Erster Artikel. Die Thorheit ist der Gegensatz zur Weisheit.
a) Dem wird widersprochen: I. Der Weisheit scheint entgegenzustehen die Unwissenheit. Diese ist aber nicht dasselbe wie die Thorheit. Denn letztere erstreckt sich auf Göttliches und Menschliches; die Unwissenheit dagegen als Gegensatz zur reinen Weisheit nur auf Göttliches. II. Die Thorheit ist der Weg zur Weisheit, nach 1. Kor. 3.: „Wer unter euch meint, weise zu sein, der werde ein Thor, damit er weise sei.“ Ein Gegensatz führt aber nicht zum anderen. III. Die Weisheit ist die Ursache der Thorheit, nach Jerem. 10.: „Ein Thor ist geworden jeder Mensch von seiner Wissenschaft aus;“ womit übereinstimmt Isai. 47.: „Deine Weisheit und deine Wissenschaft haben dich getäuscht.“ Getäuscht werden gehört aber zur Thorheit. IV. Isidor (10 Etymol. litt S.) sagt: „Ein Thor ist, der durch die Schande nicht bestimmt wird zum Schmerze, und auf den das Unrecht keinen Eindruck macht.“ Das gerade aber gehört zur geistigen Weisheit, nach Gregor. (10. moral. 16. et 17.) Also der Weisheit steht die Thorheit nicht gegenüber. Auf der anderen Seite sagt Gregor (2. moral. 26.): „Die Gabe der Weisheit dient gegen die Thorheit.“
b) Ich antworte, die Thorheit oder Dummheit unterscheide sich von der Abgeschmacktheit oder Abgestumpftheit; denn die Thorheit schließt eine gewisse Schwerfälligkeit der Sinne und des Herzens ein, während die Abgestumpftheit einen gänzlichen Mangel an geistigem Sinn besagt. Zukömmlicherweise also wird die Thorheit gegenübergestellt der Weisheit. Denn „der Weise wird“ nach Isidor l. c. „so genannt, weil er geeignet ist, die Unterschiede der Dinge und der Ursachen zu erfassen und voneinander zu trennen.“ Die Thorheit ist somit der konträre Gegensatz zur Weisheit; die Abgestumpftheit der gänzliche reine Mangel derselben. Der Stumpfsinnige urteilt gar nicht im geistigen Sinne, ist unfähig dazu. Der Thor hat schwerfälliges, grobes Urteil. Der Weise hat feines, durchdringendes Urteil.

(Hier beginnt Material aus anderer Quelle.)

-- ==== Sys2Proof/Laws/State.lean ====
section
/-! SUPPORT. What each update of the state does to each of its parts. -/

namespace Sys2Proof.Machine

@[simp] theorem State.modCh_pending (s : State) (k : Nat) (f : ChanRun → ChanRun) : (s.modCh k f).pending = s.pending := rfl
@[simp] theorem State.modCh_out (s : State) (k : Nat) (f : ChanRun → ChanRun) : (s.modCh k f).out = s.out := rfl
@[simp] theorem State.modCh_free (s : State) (k : Nat) (f : ChanRun → ChanRun) : (s.modCh k f).free = s.free := rfl
@[simp] theorem State.modCh_now (s : State) (k : Nat) (f : ChanRun → ChanRun) : (s.modCh k f).now = s.now := rfl
@[simp] theorem State.modCh_node (s : State) (k : Nat) (f : ChanRun → ChanRun) : (s.modCh k f).node = s.node := rfl
@[simp] theorem State.modCh_nd (s : State) (k : Nat) (f : ChanRun → ChanRun) : (s.modCh k f).nd = s.nd := rfl
@[simp] theorem State.modCh_host (s : State) (k : Nat) (f : ChanRun → ChanRun) : (s.modCh k f).host = s.host := rfl
@[simp] theorem State.modCh_cfg (s : State) (k : Nat) (f : ChanRun → ChanRun) : (s.modCh k f).cfg = s.cfg := rfl
@[simp] theorem State.modCh_alarm (s : State) (k : Nat) (f : ChanRun → ChanRun) : (s.modCh k f).alarm = s.alarm := rfl
@[simp] theorem State.modCh_bell (s : State) (k : Nat) (f : ChanRun → ChanRun) : (s.modCh k f).bell = s.bell := rfl
@[simp] theorem State.modCh_grn (s : State) (k : Nat) (f : ChanRun → ChanRun) : (s.modCh k f).grn = s.grn := rfl
@[simp] theorem State.modCh_clk (s : State) (k : Nat) (f : ChanRun → ChanRun) : (s.modCh k f).clk = s.clk := rfl
@[simp] theorem State.modCh_ponor (s : State) (k : Nat) (f : ChanRun → ChanRun) : (s.modCh k f).ponor = s.ponor := rfl
@[simp] theorem State.modCh_pair (s : State) (k : Nat) (f : ChanRun → ChanRun) : (s.modCh k f).pair = s.pair := rfl
@[simp] theorem State.modCh_toll (s : State) (k : Nat) (f : ChanRun → ChanRun) : (s.modCh k f).toll = s.toll := rfl
@[simp] theorem State.modCh_trace (s : State) (k : Nat) (f : ChanRun → ChanRun) : (s.modCh k f).trace = s.trace := rfl
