-- ==== Sys2Proof/Laws/Requests.lean ====
section
/-! SUPPORT. Requests: when Table 16.4 takes one, what state its chapter begins in, and that its final reply goes out. -/

namespace Sys2Proof.Machine

/-- The checks let a request through that passes them (R474). -/
theorem verdict_of_passes (op : Nat) (rq : Request) (cls : Rights) (pl : List Byte) (s : State) (h : Passes op rq cls pl s) :
    verdict op rq s = .take cls pl := by
  obtain ⟨hr, hl, hm, hv, hlen, ht, ha, hc⟩ := h
  have hs : (!rq.link.svc && !rq.link.viaPeer && rq.source != rq.link.src) = false := by
    rcases hl with h | h | h <;> simp [h]
  have hshort : (hasBit rq.flags flagAuth = true ∧ rq.payload.length < 32) = False := by
    rcases hc with ⟨_, _, _, _, h⟩ | ⟨_, _, _, ss, _, _, _, _, h, _⟩
    · simp [h]
    · simp only [eq_iff_iff, iff_false, not_and, Nat.not_lt]
      exact fun h' => (h h').1
  have hf : frameVerdict rq s = none := by
    simp only [frameVerdict, hv, hshort, ne_eq, not_true_eq_false, if_false, or_false, Nat.not_lt.mpr hlen]
    rcases ht with h | h <;> simp [h]
  simp only [verdict, hr, hs, hm, hf, ha, Bool.or_false, Bool.false_eq_true, if_false]
  rcases hc with ⟨h0, rfl, rfl, h255, hna⟩ | ⟨hn, h0, h1, ss, hss, rfl, rfl, hauth, hmac, hrt, hfresh, hout⟩
  · simp [h0, h255, hna]
  · cases ho : opClass op with
    | none => exact absurd ho hn
    | some c =>
      cases c with
      | zero => exact absurd ho h0
      | succ c =>
        have hmac' : (hasBit rq.flags flagAuth && !(macOf ss.key { reqPacket rq op with payload := bareBytes rq } ==
            rq.payload.drop (bareBytes rq).length)) = false := by
          cases hb : hasBit rq.flags flagAuth with
          | false => rfl
          | true => simp [(hmac hb).2]
        have hau : (decide (2 ≤ classOf op (bareBytes rq) s) && !hasBit rq.flags flagAuth) = false := by
          by_cases h2 : 2 ≤ classOf op (bareBytes rq) s
          · simp [hauth h2]
          · simp [h2]
        simp only [sessionVerdict, hss, hau, hmac', Bool.false_eq_true, if_false, Nat.not_lt.mpr hrt, sequenceVerdict]
        rcases hfresh with hd | ⟨hd, hk⟩
        · simp [hd, Nat.not_le.mpr hout]
        · have hd' : ¬(1 ≤ seqDiff rq.sequence ss.high ∧ seqDiff rq.sequence ss.high ≤ 256) ∨
              (1 ≤ seqDiff rq.sequence ss.high ∧ seqDiff rq.sequence ss.high ≤ 256) := by omega
          rcases hd' with hd' | hd'
          · simp [hd, hd', hk, Nat.not_le.mpr hout]
          · simp [hd', Nat.not_le.mpr hout]

theorem nd_of_rest {a b : State} (h : a.rest = b.rest) : a.nd = b.nd := (congrArg State.nd h :)
theorem pair_of_rest {a b : State} (h : a.rest = b.rest) : a.pair = b.pair := (congrArg State.pair h :)
theorem toll_of_rest {a b : State} (h : a.rest = b.rest) : a.toll = b.toll := (congrArg State.toll h :)
theorem cfg_of_rest {a b : State} (h : a.rest = b.rest) : a.cfg = b.cfg := (congrArg State.cfg h :)
theorem bulk_of_rest {a b : State} (h : a.rest = b.rest) : a.host.bulk = b.host.bulk :=
  (congrArg (fun s => s.host.bulk) h :)

theorem executes_of_rest {a b : State} (h : a.rest = b.rest) : a.executes = b.executes := by
  unfold State.executes State.sourcing State.peerDuty State.onDuty State.baseMode State.paired State.peerMode State.peerLost State.atB State.alive
    State.logicOn State.held
  rw [nd_of_rest h, pair_of_rest h]

theorem tollBars_of_rest {a b : State} (h : a.rest = b.rest) (op : Nat) (pl : List Byte) : a.tollBars op pl = b.tollBars op pl := by
  simp only [State.tollBars, State.tollOwns, toll_of_rest h]

theorem unitAllowed_of_rest {a b : State} (h : a.rest = b.rest) (op : Nat) (pl : List Byte) :
    unitAllowed op pl a = unitAllowed op pl b := by
  unfold unitAllowed classOf State.bulkOf
  rw [bulk_of_rest h]

/-- A taken request is its chapter's work on the state in which that begins. -/
theorem runPacket_taken {op : Nat} {rq : Request} {cls : Rights} {pl : List Byte} {s : State} (h : Taken op rq cls pl s)
    (body : Rights → Ticket → List Byte → State → State) :
    runPacket op rq body s = body cls (reqTicket rq op) pl (begun op rq cls s) := by
  obtain ⟨ha, hp, ht, hu⟩ := h
  have hv := verdict_of_passes op rq cls pl _ hp
  have hr := begun_rest op rq cls s
  have ht' : (begun op rq cls s).tollBars op pl = false := (tollBars_of_rest hr op pl).trans ht
  have hu' : ((begun op rq cls s).executes || unitAllowed op pl (begun op rq cls s)) = true := by
    rw [executes_of_rest hr, unitAllowed_of_rest hr]; exact hu
  simp only [runPacket, ha, if_true, runRequest, hv, Verdict.step]
  change (if (begun op rq cls s).tollBars op pl = true then _ else
    if ((begun op rq cls s).executes || unitAllowed op pl (begun op rq cls s)) = true then
      body cls (reqTicket rq op) pl (begun op rq cls s) else _) = _
  rw [ht', hu']
  rfl

/-! The session of a taken request holds its number as outstanding. -/

@[simp] theorem traceRec_host (kind : Nat) (pl : List Byte) (s : State) : (traceRec kind pl s).host = s.host := by
  have hd (s : State) : (traceDropped s).host = s.host := by simp only [traceDropped]; split <;> rfl
  simp only [traceRec]
  split
  · rfl
  · split
    · exact hd s
    · exact hd s

@[simp] theorem traceCmd_host (k n : Nat) (p : Packet) (pl : List Byte) (s : State) : (traceCmd k n p pl s).host = s.host :=
  traceRec_host ..

@[simp] theorem submitAt_host (p : GrnPort) (c : Nat) (t : Micros) (pl : List Byte) (s : State) :
    (submitAt p c t pl s).host = s.host := by
  simp only [submitAt]
  split
  · rfl
  · (repeat' split) <;> rfl

@[simp] theorem sessionRecord_host (k e : Nat) (ss : Session) (s : State) : (sessionRecord k e ss s).host = s.host :=
  submitAt_host ..

@[simp] theorem commandRecord_host (tk : Ticket) (st : Nat) (s : State) : (commandRecord tk st s).host = s.host :=
  submitAt_host ..

@[simp] theorem passTable_host (s : State) : (passTable s).host = s.host := by
  simp only [passTable]; split <;> rfl

theorem sess_of_host {a b : State} (h : a.host = b.host) (k : Nat) : a.sess k = b.sess k := by
  simp only [State.sess, h]

theorem sessionFor_of_host {a b : State} (h : a.host = b.host) (k : Nat) (l : Link) : a.sessionFor k l = b.sessionFor k l := by
  simp only [State.sessionFor, sess_of_host h]

theorem expects_of_sessions {a b : State} (h : a.host.sessions = b.host.sessions) (tk : Ticket) : a.expects tk = b.expects tk := by
  unfold State.expects State.sessionFor State.sess
  rw [h]

theorem markOf_setMark (ss : Session) (n : Nat) (m : SeqMark) : markOf (setMark ss n m) n = some m := by
  have h : (ss.marks.filter fun x => x.1 != n).find? (fun m => m.1 == n) = none := by
    rw [List.find?_eq_none]
    intro x hx
    simp only [List.mem_filter, bne_iff_ne] at hx
    simp [hx.2]
  simp [markOf, setMark, List.find?_append, h]

theorem sessionFor_some {s : State} {k : Nat} {l : Link} {ss : Session} (h : s.sessionFor k l = some ss) :
    k < 8 ∧ ss.state ≠ .free ∧ sameSender ss.link l = true ∧ s.sess k = ss := by
  simp only [State.sessionFor] at h
  split at h
  · rename_i hc
    simp only [Bool.and_eq_true, decide_eq_true_eq] at hc
    simp only [Option.some.injEq] at h
    exact ⟨hc.1.1, h ▸ hc.1.2, h ▸ hc.2, h⟩
  · cases h

theorem dequeue_sess (p : Packet) (s : State) (k : Nat) : (dequeue p s).sess k = s.sess k := (rfl)

/-- What a valid packet does to its session. -/
def hearing (rq : Request) (now : Micros) (ss : Session) : Session :=
  { ss with lastValid := now, state := if hasBit rq.flags flagAuth then .proven else ss.state }

theorem hearing_open (rq : Request) (now : Micros) (ss : Session) (h : ss.state ≠ .free) : (hearing rq now ss).state ≠ .free := by
  simp only [hearing]; split
  · simp
  · exact h

theorem heard_sess (rq : Request) (s : State) :
    (heard rq s).sess rq.session = hearing rq s.now (s.sess rq.session) := by
  have hm : (s.modSess rq.session (hearing rq s.now)).sess rq.session = hearing rq s.now (s.sess rq.session) :=
    State.modSess_same ..
  unfold heard
  dsimp only
  split
  · exact (sess_of_host (sessionRecord_host ..) _).trans hm
  · exact hm

theorem takeNumber_keeps (n : Nat) (f : Session) : (takeNumber n f).state = f.state ∧ (takeNumber n f).link = f.link ∧
    (takeNumber n f).key = f.key ∧ (takeNumber n f).rights = f.rights ∧ (takeNumber n f).keySlot = f.keySlot ∧
    markOf (takeNumber n f) n = some .outstanding := by
  have h : ∃ hi ms, takeNumber n f = { f with high := hi, marks := ms } := by
    unfold takeNumber
    generalize seqDiff n f.high = d
    dsimp only
    split <;> exact ⟨_, _, rfl⟩
  have hm : markOf (takeNumber n f) n = some .outstanding := markOf_setMark ..
  refine ⟨?_, ?_, ?_, ?_, ?_, hm⟩ <;> (obtain ⟨hi, ms, e⟩ := h; rw [e])

theorem takenState_sess (cls : Rights) (rq : Request) (s : State) (hc : cls ≠ 0) :
    (takenState cls rq s).sess rq.session = takeNumber rq.sequence (hearing rq s.now (s.sess rq.session)) := by
  simp only [takenState, hc, if_false]
  rw [sess_of_host (passTable_host _), sess_of_host (State.count_host ..), State.modSess_same, heard_sess rq s]

/-- The session right after a number has been taken in it. -/
theorem begun_session {op : Nat} {rq : Request} {cls : Rights} {s : State} {ss : Session} (hc : cls ≠ 0)
    (h : (s.begin rq.t).sessionFor rq.session rq.link = some ss) :
    ∃ ss', (begun op rq cls s).sessionFor rq.session rq.link = some ss' ∧ markOf ss' rq.sequence = some .outstanding ∧
      ss'.key = ss.key ∧ ss'.rights = ss.rights ∧ ss'.link = ss.link ∧ ss'.keySlot = ss.keySlot := by
  obtain ⟨hk, hf, hl, he⟩ := sessionFor_some h
  unfold begun
  have ha : (traceCmd 0x10 13 (reqPacket rq op) (bareBytes rq) (dequeue (reqPacket rq op) (s.begin rq.t))).sess rq.session = ss := by
    rw [sess_of_host (traceCmd_host ..), dequeue_sess, he]
  generalize traceCmd 0x10 13 (reqPacket rq op) (bareBytes rq) (dequeue (reqPacket rq op) (s.begin rq.t)) = a at ha ⊢
  have hb := takenState_sess cls rq a hc
  rw [ha] at hb
  obtain ⟨k1, k2, k3, k4, k5, k6⟩ := takeNumber_keeps rq.sequence (hearing rq a.now ss)
  refine ⟨_, ?_, k6, k3, k4, k2, k5⟩
  have hl' : sameSender (takeNumber rq.sequence (hearing rq a.now ss)).link rq.link = true := by rw [k2]; exact hl
  simp only [State.sessionFor, hb, hk, k1, hl', hearing_open rq a.now ss hf, ne_eq, not_false_eq_true, decide_true, Bool.and_self,
    if_true]

/-- A taken request has its place in its session. -/
theorem begun_expects {op : Nat} {rq : Request} {cls : Rights} {pl : List Byte} {s : State} (h : Taken op rq cls pl s) :
    (begun op rq cls s).expects (reqTicket rq op) = true := by
  obtain ⟨_, ⟨_, _, _, _, _, _, _, hc⟩, _⟩ := h
  rcases hc with ⟨_, _, _, h255, _⟩ | ⟨_, _, h1, ss, hs, _⟩
  · simp [State.expects, reqTicket, h255]
  · obtain ⟨ss', hs', hm, _⟩ := begun_session (op := op) (cls := cls) (Nat.one_le_iff_ne_zero.mp h1) hs
    simp [State.expects, reqTicket, hs', hm]

/-! A final reply. -/

theorem sent_of_send (p : Packet) (s : State) : Sent p (send p s) := by
  unfold send
  extract_lets auth s1
  clear_value s1
  split
  · exact Or.inr (Or.inl (by simp))
  · split
    · exact Or.inl (by simp)
    · split
      · exact Or.inr (Or.inr (Or.inl (by simp)))
      · exact Or.inr (Or.inr (Or.inr (by simp)))

theorem replied_of_answer (tk : Ticket) (st : Nat) (pl : List Byte) (s : State) : Replied tk st pl (answer tk st pl s) := by
  unfold answer
  extract_lets s1
  refine ⟨_, sent_of_send _ _, ?_⟩
  have hf : ∀ (a b : Bool), hasBit (128 + (if a then 64 else 0) + (if b then 8 else 16)) flagReply = true := by decide
  simp only [replyPacket]
  split
  · exact ⟨hf _ _, rfl, rfl, rfl, rfl, rfl, rfl, List.prefix_append ..⟩
  · exact ⟨hf _ _, rfl, rfl, rfl, rfl, rfl, rfl, List.prefix_refl _⟩

/-- The final reply of a request that has its place goes out. -/
theorem replied_of_finish (cls : Rights) (tk : Ticket) (st : Nat) (pl : List Byte) (s : State) (h : s.expects tk = true) :
    Replied tk st pl (finish cls tk st pl s) := by
  simp only [finish, h]
  exact replied_of_answer ..

/-- A taken command of reply kind I is finished with what its part answers. -/
theorem answerNow_taken {op : Nat} {rq : Request} {cls : Rights} {pl : List Byte} {s : State} (h : Taken op rq cls pl s)
    (f : Ticket → List Byte → State → Nat × List Byte × State) :
    answerNow op rq f s = .next (finish cls (reqTicket rq op) (f (reqTicket rq op) pl (begun op rq cls s)).1
      (f (reqTicket rq op) pl (begun op rq cls s)).2.1 (f (reqTicket rq op) pl (begun op rq cls s)).2.2) := by
  rw [answerNow, runPacket_taken h]

/-- A command of reply kind I is served where its part answers DONE and keeps the sessions. -/
theorem serves_of {op : Nat} {row : Request → Instr} {ok : Ticket → List Byte → State → Prop}
    {bytes : Ticket → List Byte → State → List Byte} {effect : Ticket → List Byte → State → State}
    (f : Ticket → List Byte → State → Nat × List Byte × State) (hrow : ∀ rq s, exec (row rq) s = answerNow op rq f s)
    (hf : ∀ tk pl s, ok tk pl s → ∃ s', f tk pl s = (stDone, bytes tk pl s, s') ∧ s'.rest = (effect tk pl s).rest ∧
      s'.host.sessions = s.host.sessions) : Serves op row ok bytes effect := by
  intro rq cls pl s ht hok
  obtain ⟨s', he, hr, hs⟩ := hf _ _ _ hok
  refine ⟨_, (hrow rq s).trans (answerNow_taken ht f), ?_, ?_⟩
  · rw [he]
    exact (finish_rest ..).trans hr
  · rw [he]
    exact replied_of_finish _ _ _ _ _ ((expects_of_sessions hs _).trans (begun_expects ht))

/-- A read is served where its part answers DONE and leaves the state, free values apart. -/
theorem reads_of {op : Nat} {row : Request → Instr} {ok : List Byte → State → Prop} {bytes : List Byte → State → List Byte}
    (f : Ticket → List Byte → State → Nat × List Byte × State) (hrow : ∀ rq s, exec (row rq) s = answerNow op rq f s)
    (hf : ∀ tk pl s, ok pl s → ∃ n, f tk pl s = (stDone, bytes pl s, { s with free := n })) : Reads op row ok bytes :=
  serves_of f hrow fun tk pl s h => by
    obtain ⟨n, hn⟩ := hf tk pl s h
    exact ⟨_, hn, rfl, rfl⟩

/-- A command whose part is `body` is accepted where that part is `effect`. -/
theorem accepts_of {op : Nat} {row : Request → Instr} {ok : Ticket → List Byte → State → Prop}
    {effect : Rights → Ticket → List Byte → State → State} (body : Rights → Ticket → List Byte → State → State)
    (hrow : ∀ rq s, exec (row rq) s = .next (runPacket op rq body s))
    (hb : ∀ cls tk pl s, ok tk pl s → body cls tk pl s = effect cls tk pl s) : Accepts op row ok effect := by
  intro rq cls pl s ht hok
  rw [hrow, runPacket_taken ht, hb _ _ _ _ hok]

end Sys2Proof.Machine
end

c) I. Isidor sagt, der in geistigen Dingen gänzlich Unwissende oder Abgeschmackte stehe entgegen dem Weisen, „weil er ohne Geschmack und ohne Unterscheidungskraft für solche Dinge ist.“ Somit ist dies dasselbe wie Thorheit. II. Wie es eine schlechte Weisheit giebt, die nämlich der Welt, welche irdisches vergängliches Gut als letzten Endzweck betrachtet; so giebt es auch eine gute Thorheit, welche das Irdische verachtet. Von dieser spricht der Apostel. III. Die Weisheit der Welt täuscht und betrügt und macht, daß man vor Gott ein Thor ist. IV. Durch Beleidigungen nicht berührt werden, kommt manchmal daher, daß dem Menschen nur das Himmlische schmeckt; das ist die Weisheit Gottes, von der Gregor spricht. Bisweilen kommt dies von völliger Abgestumpftheit, die nichts empfindet.